Could the 25th amendment be used to remove Donald Trump from office?

If the US president is deposed, he could stoke a politics of grievance that would last much longer than his remaining term.

By Ido Vock

In the wake of the storming of the US Capitol by a pro-Donald Trump mob calling for the results of the 2020 election – now certified – to be overturned, Democrats and some Republicans are calling for the 25th amendment to the constitution to be invoked to remove Trump from office.

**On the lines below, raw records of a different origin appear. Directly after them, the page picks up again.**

-- ==== Sys2Proof/Machine/Store.lean ====
section
/-! DEFINITION. The three store instructions (spec 46_store.md R170 to R173). -/

namespace Sys2Proof.Machine

/-- The common part of the stores (R173): `MemWrite(ea, n, v)`. -/
def store (s : State) (ea : Word) (n : Nat) (v : BitVec (8 * n)) : Result :=
  match memWrite s ea n v with
  | .ok t => .next t.advance
  | .error e => raise e s

/-- `sb` (R170): `MemWrite(ea, 1, x[t][7:0])`. -/
def execSb (rt : RegNo) (imm : BitVec 16) (rs : RegNo) (s : State) : Result :=
  store s (effectiveAddress s rs imm) 1 (lowByte (s.getReg rt))

/-- `sh` (R171): `MemWrite(ea, 2, x[t][15:0])`. -/
def execSh (rt : RegNo) (imm : BitVec 16) (rs : RegNo) (s : State) : Result :=
  store s (effectiveAddress s rs imm) 2 (lowHalf (s.getReg rt))

/-- `sw` (R172): `MemWrite(ea, 4, x[t])`. -/
def execSw (rt : RegNo) (imm : BitVec 16) (rs : RegNo) (s : State) : Result :=
  store s (effectiveAddress s rs imm) 4 (s.getReg rt)

end Sys2Proof.Machine
end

The 25th amendment has, historically, mostly been used voluntarily by presidents to temporarily transfer executive power to their vice-presidents while they undergo medical procedures under Section 3 of the amendment. It was previously invoked in 2007, when Dick Cheney was made acting president for two hours while George W Bush underwent a colonoscopy.

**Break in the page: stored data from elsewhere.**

-- ==== Sys2Proof/Tests/Slice0.lean ====
section
/-! SUPPORT. The model's own tests. The words and the results are those of the spec: the "Example" lines of R100 to R190 and
the vectors of 95_test_vectors.md, named by their ids. No value here is the model's own answer. Then one witness for
every hypothesis of the statements. -/

namespace Sys2Proof.Tests

open Sys2Proof.Machine

/-! ### WellFormed: each check refuses a term that only it can refuse, and accepts its bound (R76, R81) -/

theorem test_sll_shift_bound : (Instr.sll 3 2 32).wellFormed = false ∧ (Instr.sll 3 2 31).wellFormed = true := by decide

theorem test_sra_shift_bound : (Instr.sra 3 2 32).wellFormed = false ∧ (Instr.sra 3 2 31).wellFormed = true := by decide

theorem test_srl_shift_bound : (Instr.srl 3 2 32).wellFormed = false ∧ (Instr.srl 3 2 31).wellFormed = true := by decide

theorem test_trap_code_bound :
    (Instr.trap 67108864).wellFormed = false ∧ (Instr.trap 67108863).wellFormed = true := by decide

/-! ### Decoding: the words of the "Example" lines, every constructor once -/

theorem test_decode_add : decode 0x00221820#32 = .ok (.add 3 1 2) := by decide -- R100

theorem test_decode_addu : decode 0x00221821#32 = .ok (.addu 3 1 2) := by decide -- R101

theorem test_decode_addi : decode 0x2022FFFF#32 = .ok (.addi 2 1 0xFFFF#16) := by decide -- R102

theorem test_decode_addiu : decode 0x24228000#32 = .ok (.addiu 2 1 0x8000#16) := by decide -- R103

theorem test_decode_and : decode 0x00221824#32 = .ok (.and 3 1 2) := by decide -- R104

theorem test_decode_andi : decode 0x3022FF00#32 = .ok (.andi 2 1 0xFF00#16) := by decide -- R105

theorem test_decode_div : decode 0x0022001A#32 = .ok (.div 1 2) := by decide -- R106

theorem test_decode_divu : decode 0x0022001B#32 = .ok (.divu 1 2) := by decide -- R107

theorem test_decode_mult : decode 0x00220018#32 = .ok (.mult 1 2) := by decide -- R108

theorem test_decode_multu : decode 0x00220019#32 = .ok (.multu 1 2) := by decide -- R109

theorem test_decode_nor : decode 0x00221827#32 = .ok (.nor 3 1 2) := by decide -- R110

theorem test_decode_or : decode 0x00221825#32 = .ok (.or 3 1 2) := by decide -- R111

theorem test_decode_ori : decode 0x34228000#32 = .ok (.ori 2 1 0x8000#16) := by decide -- R112

theorem test_decode_sll : decode 0x00021900#32 = .ok (.sll 3 2 4) := by decide -- R113

theorem test_decode_sllv : decode 0x00221804#32 = .ok (.sllv 3 2 1) := by decide -- R114

theorem test_decode_sra : decode 0x00021903#32 = .ok (.sra 3 2 4) := by decide -- R115

theorem test_decode_srav : decode 0x00221807#32 = .ok (.srav 3 2 1) := by decide -- R116

theorem test_decode_srl : decode 0x00021902#32 = .ok (.srl 3 2 4) := by decide -- R117

theorem test_decode_srlv : decode 0x00221806#32 = .ok (.srlv 3 2 1) := by decide -- R118

theorem test_decode_sub : decode 0x00221822#32 = .ok (.sub 3 1 2) := by decide -- R119

theorem test_decode_subu : decode 0x00221823#32 = .ok (.subu 3 1 2) := by decide -- R120

theorem test_decode_xor : decode 0x00221826#32 = .ok (.xor 3 1 2) := by decide -- R121

theorem test_decode_xori : decode 0x3822FFFF#32 = .ok (.xori 2 1 0xFFFF#16) := by decide -- R122

theorem test_decode_lhi : decode 0x64011234#32 = .ok (.lhi 1 0x1234#16) := by decide -- R130

theorem test_decode_llo : decode 0x60015678#32 = .ok (.llo 1 0x5678#16) := by decide -- R131

theorem test_decode_slt : decode 0x0022182A#32 = .ok (.slt 3 1 2) := by decide -- R135

theorem test_decode_sltu : decode 0x0022182B#32 = .ok (.sltu 3 1 2) := by decide -- R136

[Hear more from Ido on the World Review podcast]

Section 4, which permits an unfit president to be removed from the office against their will, has never been used to date. Under the 25th amendment, if Vice-President Mike Pence – who in recent days has refused to go along with Trump’s baseless attempts to override the expressed will of American voters – and a majority of cabinet secretaries or Congress declare Trump “unable to discharge the powers and duties of his office”, Pence would replace Trump as acting president until 20 January, when the president-elect Joe Biden will be sworn into office.

The language of the amendment is intentionally broad, allowing for its potential invocation in a wide range of circumstances, including some in which the president contests their unfitness to hold office, according to Paul Campos, a law professor.

[see also: Why the dawning of a new year and a new presidency may not herald a fresh start]

Earlier in Trump’s term there had been rumours that Pence had considered invoking the 25th amendment, for instance, after he fired the FBI director James Comey, but the whispers never resulted in action. In part, this is a result of a mechanism in the amendment that requires two-thirds of both houses of Congress to assent to permanently remove the president from office – a non-starter in a Republican-controlled Congress.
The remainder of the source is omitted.